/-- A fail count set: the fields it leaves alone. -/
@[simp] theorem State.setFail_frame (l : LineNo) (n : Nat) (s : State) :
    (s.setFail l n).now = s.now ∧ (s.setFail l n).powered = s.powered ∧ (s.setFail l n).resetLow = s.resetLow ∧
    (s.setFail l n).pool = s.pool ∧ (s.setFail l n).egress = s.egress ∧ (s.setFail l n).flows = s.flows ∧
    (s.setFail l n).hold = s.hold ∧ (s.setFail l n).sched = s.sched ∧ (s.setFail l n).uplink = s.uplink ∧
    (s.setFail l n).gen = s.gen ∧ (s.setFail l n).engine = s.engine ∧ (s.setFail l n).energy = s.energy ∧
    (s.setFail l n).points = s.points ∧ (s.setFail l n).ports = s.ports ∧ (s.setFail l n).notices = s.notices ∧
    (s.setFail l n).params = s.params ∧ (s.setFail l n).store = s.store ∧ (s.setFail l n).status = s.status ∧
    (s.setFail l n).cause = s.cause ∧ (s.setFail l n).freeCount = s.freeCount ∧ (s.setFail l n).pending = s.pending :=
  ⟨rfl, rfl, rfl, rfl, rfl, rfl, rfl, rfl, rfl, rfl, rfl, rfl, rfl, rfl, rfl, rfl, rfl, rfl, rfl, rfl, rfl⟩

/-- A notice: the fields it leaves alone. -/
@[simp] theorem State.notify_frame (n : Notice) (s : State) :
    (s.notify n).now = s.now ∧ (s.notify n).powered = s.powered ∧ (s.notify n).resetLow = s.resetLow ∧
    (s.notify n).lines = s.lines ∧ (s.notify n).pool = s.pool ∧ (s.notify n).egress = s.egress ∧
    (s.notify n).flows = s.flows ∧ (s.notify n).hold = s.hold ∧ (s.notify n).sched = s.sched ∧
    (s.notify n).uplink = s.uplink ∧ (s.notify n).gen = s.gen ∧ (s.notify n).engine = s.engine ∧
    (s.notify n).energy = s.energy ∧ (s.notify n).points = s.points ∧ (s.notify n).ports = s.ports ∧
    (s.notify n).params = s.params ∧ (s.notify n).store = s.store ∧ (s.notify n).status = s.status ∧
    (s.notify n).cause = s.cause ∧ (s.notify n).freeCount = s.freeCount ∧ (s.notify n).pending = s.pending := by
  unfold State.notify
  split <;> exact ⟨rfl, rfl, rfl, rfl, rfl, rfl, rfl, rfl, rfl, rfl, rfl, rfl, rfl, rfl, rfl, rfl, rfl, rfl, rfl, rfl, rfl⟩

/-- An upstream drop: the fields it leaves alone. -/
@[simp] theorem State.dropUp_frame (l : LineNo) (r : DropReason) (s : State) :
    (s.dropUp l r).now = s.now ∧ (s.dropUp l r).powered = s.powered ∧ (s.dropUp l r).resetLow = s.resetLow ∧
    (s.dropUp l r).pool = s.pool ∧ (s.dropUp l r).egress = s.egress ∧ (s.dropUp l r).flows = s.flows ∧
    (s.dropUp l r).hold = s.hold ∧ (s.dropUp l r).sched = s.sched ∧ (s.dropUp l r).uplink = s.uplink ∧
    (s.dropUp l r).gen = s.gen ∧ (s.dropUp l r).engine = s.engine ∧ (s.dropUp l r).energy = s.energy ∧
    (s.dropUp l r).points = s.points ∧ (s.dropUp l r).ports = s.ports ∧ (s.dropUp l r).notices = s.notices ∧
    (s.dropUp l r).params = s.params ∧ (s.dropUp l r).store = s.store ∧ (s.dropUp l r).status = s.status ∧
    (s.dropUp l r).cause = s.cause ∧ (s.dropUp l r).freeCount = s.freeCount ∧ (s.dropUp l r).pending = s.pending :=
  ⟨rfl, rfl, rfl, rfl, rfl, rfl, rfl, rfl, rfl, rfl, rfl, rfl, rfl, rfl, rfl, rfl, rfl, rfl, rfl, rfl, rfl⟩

- Task instructions: Among the entries above, the line containing "split <;> exact", the line containing "theorem State.dropUp_frame (l", and all lines between them are to be restated word for word; nothing else belongs in the reply.

- Output for this exercise:
  split <;> exact ⟨rfl, rfl, rfl, rfl, rfl, rfl, rfl, rfl, rfl, rfl, rfl, rfl, rfl, rfl, rfl, rfl, rfl, rfl, rfl, rfl, rfl⟩

/-- An upstream drop: the fields it leaves alone. -/
@[simp] theorem State.dropUp_frame (l : LineNo) (r : DropReason) (s : State) :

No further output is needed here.